### GOAL OF THE EXERCISE
For the material that follows, return exactly the lines from the one with "exec (.setFaultLimit n tag [b]) s = .next (s.replied" through the one with "and the ticket", both ends included.

◆ ◆ ◆ ◆

/-! ### Tickets -/

/-- R45, whole: the answer to a claim by the state, the reply mode and the owner of the ticket that its id names, and
FAIL(NO_TICKET) for an id that names none. -/
def Obligations.ClaimAnswersByTheTicket : Prop :=
  ∀ (s : State) (n : Link) (tag : Byte), s.serves n →
    (∀ t : Fin 24,
      exec (.claim n tag (byte t.val) ((s.ticket t).gen.setWidth 8)) s = .next
        (let none := s.answered n [.result tag (.fail .noTicket)]
         let pending := s.answered n [.result tag (.pending t (s.ticket t).gen)]
         match (s.ticket t).st with
         | .ready r res _ =>
           if r.owner = n then
             { s.answered n [.result tag res.answer] with tickets := s.tickets.set t ⟨(s.ticket t).gen + 1, .free⟩ }
           else none
         | .queued r _ .deferred => if r.owner = n then pending else none
         | .issued r _ .deferred => if r.owner = n then pending else none
         | _ => none)) ∧
    (∀ number gen : Byte,
      (24 ≤ number.toNat ∨ 16 ≤ gen.toNat ∨ ∃ t : Fin 24, number = byte t.val ∧ gen ≠ (s.ticket t).gen.setWidth 8) →
      exec (.claim n tag number gen) s = .next (s.answered n [.result tag (.fail .noTicket)]))

/-- R47, whole: the effect of a cancel and its answer by the state, the reply mode and the owner of the ticket, and
FAIL(NO_TICKET) without effect otherwise. -/
def Obligations.CancelActsByTheTicket : Prop :=
  ∀ (s : State) (n : Link) (tag : Byte), s.serves n →
    (∀ t : Fin 24,
      exec (.cancel n tag (byte t.val) ((s.ticket t).gen.setWidth 8)) s = .next
        (let none := s.answered n [.result tag (.fail .noTicket)]
         let freed := s.tickets.set t ⟨(s.ticket t).gen + 1, .free⟩
         match (s.ticket t).st with
         | .queued r _ .deferred =>
           if r.owner = n then
             { s.answered n [.result tag .cancelled] with
               tickets := freed, queues := s.queues.set n ((s.queue n).filter (· ≠ .ticketed t)) }
           else none
         | .issued r _ .deferred =>
           if r.owner = n then
             { s.answered n [.result tag .detached] with
               tickets := s.tickets.set t ⟨(s.ticket t).gen, .detached r⟩ }
           else none
         | .ready r _ _ =>
           if r.owner = n then { s.answered n [.result tag .discarded] with tickets := freed } else none
         | _ => none)) ∧
    (∀ number gen : Byte,
      (24 ≤ number.toNat ∨ 16 ≤ gen.toNat ∨ ∃ t : Fin 24, number = byte t.val ∧ gen ≠ (s.ticket t).gen.setWidth 8) →
      exec (.cancel n tag number gen) s = .next (s.answered n [.result tag (.fail .noTicket)]))

/-- R35, whole: the quota of the named link takes a value of 1 to 24; any other operand is refused and both quotas stay.
And the discard selection (R49), the timeout selection (R114) and the fault limit (R134) take the value of their command,
and keep theirs when its code is out of range. Nothing else changes. -/
def Obligations.SettingsTakeTheirValue : Prop :=
  (∀ (s : State) (n : Link) (tag : Byte), s.serves n →
      (s.holdsLease n = true →
        (∀ (m : Link) (q : Byte), 1 ≤ q.toNat → q.toNat ≤ 24 →
          exec (.setQuota n tag [m.num, q]) s =
            .next ({ s with quota := s.quota.set m q.toNat }.replied n tag 0x20 .ok [q])) ∧
        (∀ l q : Byte, (2 ≤ l.toNat ∨ q.toNat = 0 ∨ 25 ≤ q.toNat) →
          exec (.setQuota n tag [l, q]) s = .next (s.replied n tag 0x20 .badValue []))) ∧
      (s.holdsLease n = false → ∀ l q : Byte,
        exec (.setQuota n tag [l, q]) s = .next (s.replied n tag 0x20 .notOwner []))) ∧
  (∀ (s : State) (n : Link) (tag : Byte), s.serves n → s.holdsLease n = true →
      (∀ d : DiscardSelection,
        exec (.setDiscard n tag [d.code]) s = .next ({ s with discard := d }.replied n tag 0x21 .ok [d.code])) ∧
      (∀ b : Byte, 4 ≤ b.toNat → exec (.setDiscard n tag [b]) s = .next (s.replied n tag 0x21 .badValue [])) ∧
      (∀ x : TimeoutSelection,
        exec (.setBpTimeout n tag [x.code]) s = .next ({ s with timeoutSel := x }.replied n tag 0x30 .ok [x.code])) ∧
      (∀ b : Byte, 3 ≤ b.toNat → exec (.setBpTimeout n tag [b]) s = .next (s.replied n tag 0x30 .badValue [])) ∧
      (∀ b : Byte, 1 ≤ b.toNat → b.toNat ≤ 7 →
        exec (.setFaultLimit n tag [b]) s = .next ({ s with faultLimit := b.toNat }.replied n tag 0x33 .ok [b])) ∧
      (∀ b : Byte, b.toNat = 0 ∨ 8 ≤ b.toNat →
        exec (.setFaultLimit n tag [b]) s = .next (s.replied n tag 0x33 .badValue [])))

/-- R39, whole: the hold timer of a DIRECT ticket runs out: PENDING under the request tag on the owner link, and the ticket
is DEFERRED in the state it was in. The timer has run out when no other running timer ends earlier; the command while
one does is in RecordLawsAreKept. (The time after the event is the model's, log 4, and is left open here.) -/
def Obligations.HoldExpiryAnswersPending : Prop :=
  ∀ (s : State) (t : Fin 24) (r : Request) (d : List Byte) (e : Nat), s.resetPin = false →
    ((s.ticket t).st = .queued r d (.direct e) → (∀ x ∈ s.timerEnds, e ≤ x) → ∃ time,
      exec (.holdExpiry t) s = .next
        { s.offered r.owner [.result r.tag (.pending t (s.ticket t).gen)] with
          now := time, tickets := s.tickets.set t ⟨(s.ticket t).gen, .queued r d .deferred⟩ }) ∧
    ((s.ticket t).st = .issued r d (.direct e) → (∀ x ∈ s.timerEnds, e ≤ x) → ∃ time,
      exec (.holdExpiry t) s = .next
        { s.offered r.owner [.result r.tag (.pending t (s.ticket t).gen)] with
          now := time, tickets := s.tickets.set t ⟨(s.ticket t).gen, .issued r d .deferred⟩ }) ∧
    ((s.ticket t).st.isDirect = false → exec (.holdExpiry t) s = .next s)

/-- R50, whole: the deadline of a READY ticket passes: it is FREE with its generation advanced, the expired counter rises,
TICKET_EXPIRED is raised with the generation it held. Only a READY ticket with a deadline expires. The deadline has
passed when no other running timer ends earlier; the command while one does is in RecordLawsAreKept. (The time after
the event is the model's, log 4, and is left open here.) -/
def Obligations.DiscardExpiryFreesTheTicket : Prop :=
  ∀ (s : State) (t : Fin 24), s.resetPin = false →
    (∀ r res d, (s.ticket t).st = .ready r res (some d) → (∀ x ∈ s.timerEnds, d ≤ x) → ∃ time,
      exec (.discardExpiry t) s = .next
        ({ s with
            now := time, tickets := s.tickets.set t ⟨(s.ticket t).gen + 1, .free⟩, expired := rise s.expired }.raise
          (.ticketExpired r.owner t (s.ticket t).gen r.upstream))) ∧
    ((∀ r res d, (s.ticket t).st ≠ .ready r res (some d)) → exec (.discardExpiry t) s = .next s)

◆ ◆ ◆ ◆

### ANSWER SECTION
        exec (.setFaultLimit n tag [b]) s = .next (s.replied n tag 0x33 .badValue [])))

/-- R39, whole: the hold timer of a DIRECT ticket runs out: PENDING under the request tag on the owner link, and the ticket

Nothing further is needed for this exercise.